━━━━━ INPUT RECORDS

-- ==== Sys2Proof/Certificates/Slice0/Obligations.lean ====
section
/-! DEFINITION. The statements for the provers. An instruction's own statement is at the handler level of 40_step_dispatch
R94: `s` is the state after the opcode fetch, so `pc` already stands past the opcode byte; `StepRunsTheDecodedInstruction`
carries it to a whole Step. -/

open Sys2Proof Sys2Proof.Machine

/-! ### Encoding (30_encoding) -/

/-- Decoding an encoded instruction gives it back, whatever bytes follow (R72 to R78; the bytes are PRESUMED, log 3). -/
def Obligations.DecodingAnEncodingGivesTheInstruction : Prop :=
  ∀ (i : Instr) (rest : List Byte), decode (encode i ++ rest) = .instr i rest

/-- Each decoded instruction is encoded by the very bytes it was read from, so no bit is dropped (R73, R82; the bytes are
PRESUMED, log 3). -/
def Obligations.EncodingADecodingGivesTheBytes : Prop :=
  ∀ (bytes : List Byte) (i : Instr) (rest : List Byte), decode bytes = .instr i rest → bytes = encode i ++ rest

/-- The decoder is total and rejects only bytes that end too early: the opcode byte alone says how many immediate bytes
follow (R72, 40_step_dispatch R93). That an undecoded byte is an instruction, one that raises, is the model's choice (log
23). -/
def Obligations.DecodingFailsOnlyForMissingBytes : Prop :=
  decode [] = .reject .noOpcode ∧
  ∀ op : Byte, ∃ n, n ≤ 2 ∧ ∀ bytes : List Byte,
    (n ≤ bytes.length → ∃ i rest, decode (op :: bytes) = .instr i rest ∧ i.length = n + 1) ∧
    (bytes.length < n → decode (op :: bytes) = .reject (.missingImmediate op))

/-- The length of each instruction, a function of the opcode byte alone (R72). `STOP` and an undecoded byte, to which R72
gives no length, count the one byte they consume (the model's choice, log 23). -/
def Obligations.InstructionLengths : Prop :=
  (∀ i : Instr, i.length = match i.form with
    | .ldPairImm _ _ => 3
    | .ldRegImm _ _ | .ldAtHLImm _ => 2
    | .nop | .stop | .ldRegReg _ _ | .ldRegAtHL _ | .ldAtHLReg _ | .ldAtHLIncA | .ldAtHLDecA | .ldAAtHLInc
    | .ldAAtHLDec | .push _ | .pop _ | .incReg _ | .decReg _ | .incPair _ | .decPair _ | .undecoded _ => 1) ∧
  ∀ i j : Instr, i.form.opcode = j.form.opcode → i.length = j.length

/-- The bytes of each instruction, field by field as R77 gives them with the codes of R70 and R71, an immediate as its byte or
as its low byte and then its high byte: the encoder writes these bytes and the decoder, which reads the map of R78, takes
them for that instruction. Every bit pattern is the spec's own, from general knowledge (D25, log 3). -/
def Obligations.EncodingsFollowTheTable : Prop :=
  ∀ i : Instr, ∃ bytes : List Byte, encode i = bytes ∧ decode bytes = .instr i [] ∧ bytes = match i.form with
    | .nop => [0b00000000]
    | .stop => [0b00010000]
    | .ldPairImm dst d16 => [0b00#2 ++ dst.code ++ 0b0001#4, d16.setWidth 8, (d16 >>> 8).setWidth 8]
    | .incPair rr => [0b00#2 ++ rr.code ++ 0b0011#4]
    | .decPair rr => [0b00#2 ++ rr.code ++ 0b1011#4]
    | .incReg r => [0b00#2 ++ r.code ++ 0b100#3]
    | .decReg r => [0b00#2 ++ r.code ++ 0b101#3]
    | .ldRegImm dst d8 => [0b00#2 ++ dst.code ++ 0b110#3, d8]
    | .ldAtHLImm d8 => [0b00110110, d8]
    | .ldAtHLIncA => [0b00100010]
    | .ldAtHLDecA => [0b00110010]
    | .ldAAtHLInc => [0b00101010]
    | .ldAAtHLDec => [0b00111010]
    | .ldRegReg dst src => [0b01#2 ++ dst.code ++ src.code]
    | .ldRegAtHL dst => [0b01#2 ++ dst.code ++ 0b110#3]
    | .ldAtHLReg src => [0b01110#5 ++ src.code]
    | .pop dst => [0b11#2 ++ dst.code ++ 0b0001#4]
    | .push src => [0b11#2 ++ src.code ++ 0b0101#4]
    | .undecoded op => [op]

/-- One word of each family, written out from R77, decodes to its instruction (the bytes are PRESUMED, log 3). -/
def Obligations.SampleWordsDecode : Prop :=
  decode [0b00000000] = .instr .nop [] ∧
  decode [0b00010000] = .instr .stop [] ∧
  decode [0b01000001] = .instr .ldB_C [] ∧
  decode [0b01101110] = .instr .ldL_atHL [] ∧
  decode [0b01110100] = .instr .ldAtHL_H [] ∧
  decode [0b00111110, 0xFF] = .instr (.ldA_d8 0xFF) [] ∧
  decode [0b00110110, 0x42] = .instr (.ldAtHL_d8 0x42) [] ∧
  decode [0b00100010] = .instr .ldAtHLInc_A [] ∧
  decode [0b00110010] = .instr .ldAtHLDec_A [] ∧
  decode [0b00101010] = .instr .ldA_atHLInc [] ∧
  decode [0b00111010] = .instr .ldA_atHLDec [] ∧
  decode [0b00000001, 0x7B, 0x00] = .instr (.ldBC_d16 0x007B) [] ∧
  decode [0b11110101] = .instr .pushAF [] ∧
  decode [0b11010001] = .instr .popDE [] ∧
  decode [0b00100100] = .instr .incH [] ∧
  decode [0b00001101] = .instr .decC [] ∧
  decode [0b00110011] = .instr .incSP [] ∧
  decode [0b00011011] = .instr .decDE [] ∧
  decode [0b01110110] = .instr .undecoded76 []

/-- The 145 bytes with no handler are those R79 lists, and each decodes as itself (R78; which bytes they are is the spec's
own decision D14, log 12). -/
def Obligations.UndecodedOpcodesAreThoseListed : Prop :=
  (∀ op : Byte, isUndecodedOpcode op = true ↔ ∃ i, decode [op] = .instr i [] ∧ i.form = .undecoded op) ∧
  ((List.range 256).filter fun n => isUndecodedOpcode (BitVec.ofNat 8 n)).length = 145 ∧
  ∀ i : Instr, i.wf = true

━━━━━━━━━━

### WORK TO BE COMPLETED
Taking the entries above, write out exactly each line from the one holding "(d16 >>> 8).setWidth 8]" to the one holding "decode [0b00001101] = .instr .decC [] ∧", both included, and stop there.

### RESPONSE
    | .ldPairImm dst d16 => [0b00#2 ++ dst.code ++ 0b0001#4, d16.setWidth 8, (d16 >>> 8).setWidth 8]
    | .incPair rr => [0b00#2 ++ rr.code ++ 0b0011#4]
    | .decPair rr => [0b00#2 ++ rr.code ++ 0b1011#4]
    | .incReg r => [0b00#2 ++ r.code ++ 0b100#3]
    | .decReg r => [0b00#2 ++ r.code ++ 0b101#3]
    | .ldRegImm dst d8 => [0b00#2 ++ dst.code ++ 0b110#3, d8]
    | .ldAtHLImm d8 => [0b00110110, d8]
    | .ldAtHLIncA => [0b00100010]
    | .ldAtHLDecA => [0b00110010]
    | .ldAAtHLInc => [0b00101010]
    | .ldAAtHLDec => [0b00111010]
    | .ldRegReg dst src => [0b01#2 ++ dst.code ++ src.code]
    | .ldRegAtHL dst => [0b01#2 ++ dst.code ++ 0b110#3]
    | .ldAtHLReg src => [0b01110#5 ++ src.code]
    | .pop dst => [0b11#2 ++ dst.code ++ 0b0001#4]
    | .push src => [0b11#2 ++ src.code ++ 0b0101#4]
    | .undecoded op => [op]

/-- One word of each family, written out from R77, decodes to its instruction (the bytes are PRESUMED, log 3). -/
def Obligations.SampleWordsDecode : Prop :=
  decode [0b00000000] = .instr .nop [] ∧
  decode [0b00010000] = .instr .stop [] ∧
  decode [0b01000001] = .instr .ldB_C [] ∧
  decode [0b01101110] = .instr .ldL_atHL [] ∧
  decode [0b01110100] = .instr .ldAtHL_H [] ∧
  decode [0b00111110, 0xFF] = .instr (.ldA_d8 0xFF) [] ∧
  decode [0b00110110, 0x42] = .instr (.ldAtHL_d8 0x42) [] ∧
  decode [0b00100010] = .instr .ldAtHLInc_A [] ∧
  decode [0b00110010] = .instr .ldAtHLDec_A [] ∧
  decode [0b00101010] = .instr .ldA_atHLInc [] ∧
  decode [0b00111010] = .instr .ldA_atHLDec [] ∧
  decode [0b00000001, 0x7B, 0x00] = .instr (.ldBC_d16 0x007B) [] ∧
  decode [0b11110101] = .instr .pushAF [] ∧
  decode [0b11010001] = .instr .popDE [] ∧
  decode [0b00100100] = .instr .incH [] ∧
  decode [0b00001101] = .instr .decC [] ∧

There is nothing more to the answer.